TRY IT:
Return exactly the span that opens with the line containing "if reed < 2 && k < 16 && s.alive t" and closes with the final line of the records, both included.
***** MATERIAL SUPPLIED *****
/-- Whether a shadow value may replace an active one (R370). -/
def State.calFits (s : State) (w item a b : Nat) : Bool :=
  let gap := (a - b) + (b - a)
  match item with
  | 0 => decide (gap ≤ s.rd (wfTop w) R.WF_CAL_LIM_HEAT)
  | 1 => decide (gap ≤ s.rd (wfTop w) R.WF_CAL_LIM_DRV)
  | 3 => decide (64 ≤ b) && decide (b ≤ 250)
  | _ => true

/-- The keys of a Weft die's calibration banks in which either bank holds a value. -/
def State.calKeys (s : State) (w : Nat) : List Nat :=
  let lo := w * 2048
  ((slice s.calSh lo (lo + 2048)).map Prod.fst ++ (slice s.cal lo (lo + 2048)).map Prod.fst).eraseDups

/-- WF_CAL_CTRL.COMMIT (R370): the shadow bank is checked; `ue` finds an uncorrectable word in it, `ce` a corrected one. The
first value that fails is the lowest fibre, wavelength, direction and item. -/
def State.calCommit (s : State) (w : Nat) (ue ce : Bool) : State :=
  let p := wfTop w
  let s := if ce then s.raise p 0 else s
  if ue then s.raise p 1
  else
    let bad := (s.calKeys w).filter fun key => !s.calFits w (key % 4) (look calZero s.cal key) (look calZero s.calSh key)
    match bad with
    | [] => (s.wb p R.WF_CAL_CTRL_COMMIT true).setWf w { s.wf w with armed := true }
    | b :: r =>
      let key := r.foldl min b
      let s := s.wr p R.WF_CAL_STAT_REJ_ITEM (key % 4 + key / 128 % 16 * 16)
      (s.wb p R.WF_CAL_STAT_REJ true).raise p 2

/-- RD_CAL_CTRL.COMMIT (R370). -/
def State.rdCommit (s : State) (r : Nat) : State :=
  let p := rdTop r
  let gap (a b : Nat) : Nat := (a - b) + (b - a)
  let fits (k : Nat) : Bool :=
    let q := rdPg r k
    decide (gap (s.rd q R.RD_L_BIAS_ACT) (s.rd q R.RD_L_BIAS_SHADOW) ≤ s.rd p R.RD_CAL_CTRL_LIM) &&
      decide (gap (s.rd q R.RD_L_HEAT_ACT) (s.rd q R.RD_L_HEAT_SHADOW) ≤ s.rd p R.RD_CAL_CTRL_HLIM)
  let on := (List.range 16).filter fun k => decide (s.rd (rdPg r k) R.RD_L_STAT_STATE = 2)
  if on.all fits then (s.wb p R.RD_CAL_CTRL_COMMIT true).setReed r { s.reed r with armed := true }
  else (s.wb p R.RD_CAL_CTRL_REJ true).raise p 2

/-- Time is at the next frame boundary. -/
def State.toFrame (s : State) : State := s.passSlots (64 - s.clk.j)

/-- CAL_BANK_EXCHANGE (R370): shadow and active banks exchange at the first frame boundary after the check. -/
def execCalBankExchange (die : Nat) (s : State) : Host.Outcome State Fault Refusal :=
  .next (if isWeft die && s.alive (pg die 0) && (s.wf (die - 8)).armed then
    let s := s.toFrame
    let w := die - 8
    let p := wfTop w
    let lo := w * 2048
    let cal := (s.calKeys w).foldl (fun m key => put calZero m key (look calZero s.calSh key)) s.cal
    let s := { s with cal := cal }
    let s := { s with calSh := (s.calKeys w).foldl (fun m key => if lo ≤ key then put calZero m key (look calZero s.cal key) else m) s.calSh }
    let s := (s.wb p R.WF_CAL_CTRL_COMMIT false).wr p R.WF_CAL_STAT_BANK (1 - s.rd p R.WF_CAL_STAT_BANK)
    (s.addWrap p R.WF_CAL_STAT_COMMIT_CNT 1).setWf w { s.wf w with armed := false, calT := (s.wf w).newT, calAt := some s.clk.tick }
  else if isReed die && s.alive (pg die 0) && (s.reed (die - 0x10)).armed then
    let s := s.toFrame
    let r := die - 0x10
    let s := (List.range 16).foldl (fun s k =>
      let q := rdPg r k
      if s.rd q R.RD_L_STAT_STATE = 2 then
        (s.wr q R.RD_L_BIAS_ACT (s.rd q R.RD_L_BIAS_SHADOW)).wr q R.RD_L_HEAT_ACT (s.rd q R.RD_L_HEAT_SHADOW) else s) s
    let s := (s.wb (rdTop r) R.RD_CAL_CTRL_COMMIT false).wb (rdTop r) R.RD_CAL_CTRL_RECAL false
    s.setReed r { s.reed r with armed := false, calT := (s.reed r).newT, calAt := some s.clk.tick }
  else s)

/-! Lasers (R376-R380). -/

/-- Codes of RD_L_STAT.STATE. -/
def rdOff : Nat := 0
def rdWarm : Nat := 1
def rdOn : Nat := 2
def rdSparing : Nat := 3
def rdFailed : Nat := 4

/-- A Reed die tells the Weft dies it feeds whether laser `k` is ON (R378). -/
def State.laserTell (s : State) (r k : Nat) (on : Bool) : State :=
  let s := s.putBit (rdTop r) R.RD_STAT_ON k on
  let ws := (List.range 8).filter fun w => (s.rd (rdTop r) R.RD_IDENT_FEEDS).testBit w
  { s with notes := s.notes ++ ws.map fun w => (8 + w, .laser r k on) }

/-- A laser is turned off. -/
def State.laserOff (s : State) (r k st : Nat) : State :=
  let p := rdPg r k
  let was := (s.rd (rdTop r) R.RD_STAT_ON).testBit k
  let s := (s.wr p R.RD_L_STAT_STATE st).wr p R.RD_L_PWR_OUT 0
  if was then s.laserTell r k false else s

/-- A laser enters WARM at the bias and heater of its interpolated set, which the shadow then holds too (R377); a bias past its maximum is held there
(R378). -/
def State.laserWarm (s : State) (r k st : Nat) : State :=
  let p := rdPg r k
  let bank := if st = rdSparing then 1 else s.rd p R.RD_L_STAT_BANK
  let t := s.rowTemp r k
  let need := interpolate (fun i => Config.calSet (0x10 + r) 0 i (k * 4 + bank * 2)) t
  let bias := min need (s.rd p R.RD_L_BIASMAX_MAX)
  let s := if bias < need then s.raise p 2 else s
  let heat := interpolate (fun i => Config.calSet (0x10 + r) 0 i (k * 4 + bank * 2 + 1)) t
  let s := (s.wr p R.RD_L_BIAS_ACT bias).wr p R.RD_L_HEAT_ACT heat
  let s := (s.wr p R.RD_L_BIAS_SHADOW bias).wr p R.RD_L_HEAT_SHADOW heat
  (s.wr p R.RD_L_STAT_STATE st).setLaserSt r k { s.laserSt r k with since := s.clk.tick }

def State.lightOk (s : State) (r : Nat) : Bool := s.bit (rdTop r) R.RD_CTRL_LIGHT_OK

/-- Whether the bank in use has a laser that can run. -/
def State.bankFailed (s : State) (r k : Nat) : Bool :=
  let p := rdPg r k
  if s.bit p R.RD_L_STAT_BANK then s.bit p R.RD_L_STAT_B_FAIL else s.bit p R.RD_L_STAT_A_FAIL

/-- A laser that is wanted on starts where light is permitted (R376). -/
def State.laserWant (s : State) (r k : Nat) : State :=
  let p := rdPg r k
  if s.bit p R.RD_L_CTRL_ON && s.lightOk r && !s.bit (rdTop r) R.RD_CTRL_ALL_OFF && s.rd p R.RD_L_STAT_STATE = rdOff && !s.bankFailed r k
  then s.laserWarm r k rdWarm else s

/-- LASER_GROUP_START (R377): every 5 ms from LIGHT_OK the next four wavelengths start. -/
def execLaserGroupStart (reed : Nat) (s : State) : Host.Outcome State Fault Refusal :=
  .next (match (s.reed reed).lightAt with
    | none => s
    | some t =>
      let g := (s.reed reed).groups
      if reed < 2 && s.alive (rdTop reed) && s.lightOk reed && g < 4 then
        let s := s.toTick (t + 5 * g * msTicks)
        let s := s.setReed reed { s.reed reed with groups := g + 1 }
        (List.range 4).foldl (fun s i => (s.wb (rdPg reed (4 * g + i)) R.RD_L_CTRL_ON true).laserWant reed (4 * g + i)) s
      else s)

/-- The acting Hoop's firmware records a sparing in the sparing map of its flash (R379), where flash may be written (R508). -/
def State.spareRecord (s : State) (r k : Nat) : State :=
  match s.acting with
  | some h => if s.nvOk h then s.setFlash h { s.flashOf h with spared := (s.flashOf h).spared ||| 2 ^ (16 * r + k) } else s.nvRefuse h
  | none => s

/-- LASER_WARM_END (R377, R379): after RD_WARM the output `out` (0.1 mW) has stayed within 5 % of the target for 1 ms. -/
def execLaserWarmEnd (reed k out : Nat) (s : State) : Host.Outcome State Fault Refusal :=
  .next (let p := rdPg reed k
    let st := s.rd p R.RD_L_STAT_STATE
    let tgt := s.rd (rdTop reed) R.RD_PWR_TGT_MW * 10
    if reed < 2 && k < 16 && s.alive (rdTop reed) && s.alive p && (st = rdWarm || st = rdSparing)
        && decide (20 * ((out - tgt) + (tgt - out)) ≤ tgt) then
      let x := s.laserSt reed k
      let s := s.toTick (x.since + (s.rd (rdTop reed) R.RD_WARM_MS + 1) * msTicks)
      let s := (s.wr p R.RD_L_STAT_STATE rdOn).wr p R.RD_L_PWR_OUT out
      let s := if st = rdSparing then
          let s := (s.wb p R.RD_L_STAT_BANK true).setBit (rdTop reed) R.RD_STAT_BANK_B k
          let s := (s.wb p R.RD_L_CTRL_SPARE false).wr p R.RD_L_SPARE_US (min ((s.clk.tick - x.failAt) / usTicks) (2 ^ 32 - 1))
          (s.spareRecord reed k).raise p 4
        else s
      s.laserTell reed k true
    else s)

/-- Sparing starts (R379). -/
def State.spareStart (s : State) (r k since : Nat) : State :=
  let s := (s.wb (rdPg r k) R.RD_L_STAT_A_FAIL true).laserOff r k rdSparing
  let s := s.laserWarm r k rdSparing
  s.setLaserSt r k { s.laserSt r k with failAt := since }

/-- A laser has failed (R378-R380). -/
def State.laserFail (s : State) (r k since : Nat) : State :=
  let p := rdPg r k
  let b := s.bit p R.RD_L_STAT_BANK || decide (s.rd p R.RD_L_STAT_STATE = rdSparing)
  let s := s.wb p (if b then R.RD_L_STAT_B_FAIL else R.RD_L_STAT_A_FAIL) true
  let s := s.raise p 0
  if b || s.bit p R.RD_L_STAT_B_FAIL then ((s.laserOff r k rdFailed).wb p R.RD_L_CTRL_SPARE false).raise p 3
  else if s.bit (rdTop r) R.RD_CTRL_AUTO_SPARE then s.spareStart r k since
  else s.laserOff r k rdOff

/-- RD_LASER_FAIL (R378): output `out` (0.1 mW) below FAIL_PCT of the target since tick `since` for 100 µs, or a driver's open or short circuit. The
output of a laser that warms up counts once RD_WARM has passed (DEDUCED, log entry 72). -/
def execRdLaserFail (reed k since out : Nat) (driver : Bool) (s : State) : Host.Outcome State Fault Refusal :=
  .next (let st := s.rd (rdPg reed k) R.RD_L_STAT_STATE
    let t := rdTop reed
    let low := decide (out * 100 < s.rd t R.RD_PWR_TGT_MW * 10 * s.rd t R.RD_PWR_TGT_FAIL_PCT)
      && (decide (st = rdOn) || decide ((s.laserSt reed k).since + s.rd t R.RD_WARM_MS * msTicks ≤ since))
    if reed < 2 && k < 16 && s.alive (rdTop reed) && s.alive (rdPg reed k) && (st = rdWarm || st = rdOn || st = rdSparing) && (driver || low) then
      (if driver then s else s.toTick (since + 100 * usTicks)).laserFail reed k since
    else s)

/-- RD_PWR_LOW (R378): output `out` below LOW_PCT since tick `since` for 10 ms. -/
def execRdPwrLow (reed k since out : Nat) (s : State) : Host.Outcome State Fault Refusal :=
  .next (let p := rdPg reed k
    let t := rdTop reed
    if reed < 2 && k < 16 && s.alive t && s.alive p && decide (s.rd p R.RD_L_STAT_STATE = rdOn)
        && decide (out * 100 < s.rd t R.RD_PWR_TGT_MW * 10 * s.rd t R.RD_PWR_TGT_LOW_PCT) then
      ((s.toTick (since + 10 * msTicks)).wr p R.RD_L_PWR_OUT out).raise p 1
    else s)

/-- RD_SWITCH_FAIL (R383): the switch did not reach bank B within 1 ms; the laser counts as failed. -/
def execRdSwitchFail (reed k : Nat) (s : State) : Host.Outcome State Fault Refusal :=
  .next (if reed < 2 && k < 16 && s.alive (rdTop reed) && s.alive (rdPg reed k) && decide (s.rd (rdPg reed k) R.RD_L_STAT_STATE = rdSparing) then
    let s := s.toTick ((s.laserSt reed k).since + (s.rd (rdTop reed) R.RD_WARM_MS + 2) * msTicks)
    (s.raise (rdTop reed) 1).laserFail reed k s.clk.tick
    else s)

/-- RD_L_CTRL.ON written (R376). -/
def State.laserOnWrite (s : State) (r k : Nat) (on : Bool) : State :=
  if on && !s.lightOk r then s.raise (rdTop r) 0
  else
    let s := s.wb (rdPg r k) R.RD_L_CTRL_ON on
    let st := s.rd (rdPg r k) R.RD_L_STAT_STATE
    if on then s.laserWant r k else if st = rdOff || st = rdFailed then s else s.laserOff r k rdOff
*****
RESULT FOR THIS EXERCISE:
    if reed < 2 && k < 16 && s.alive t && s.alive p && decide (s.rd p R.RD_L_STAT_STATE = rdOn)
        && decide (out * 100 < s.rd t R.RD_PWR_TGT_MW * 10 * s.rd t R.RD_PWR_TGT_LOW_PCT) then
      ((s.toTick (since + 10 * msTicks)).wr p R.RD_L_PWR_OUT out).raise p 1
    else s)

/-- RD_SWITCH_FAIL (R383): the switch did not reach bank B within 1 ms; the laser counts as failed. -/
def execRdSwitchFail (reed k : Nat) (s : State) : Host.Outcome State Fault Refusal :=
  .next (if reed < 2 && k < 16 && s.alive (rdTop reed) && s.alive (rdPg reed k) && decide (s.rd (rdPg reed k) R.RD_L_STAT_STATE = rdSparing) then
    let s := s.toTick ((s.laserSt reed k).since + (s.rd (rdTop reed) R.RD_WARM_MS + 2) * msTicks)
    (s.raise (rdTop reed) 1).laserFail reed k s.clk.tick
    else s)

/-- RD_L_CTRL.ON written (R376). -/
def State.laserOnWrite (s : State) (r k : Nat) (on : Bool) : State :=
  if on && !s.lightOk r then s.raise (rdTop r) 0
  else
    let s := s.wb (rdPg r k) R.RD_L_CTRL_ON on
    let st := s.rd (rdPg r k) R.RD_L_STAT_STATE
    if on then s.laserWant r k else if st = rdOff || st = rdFailed then s else s.laserOff r k rdOff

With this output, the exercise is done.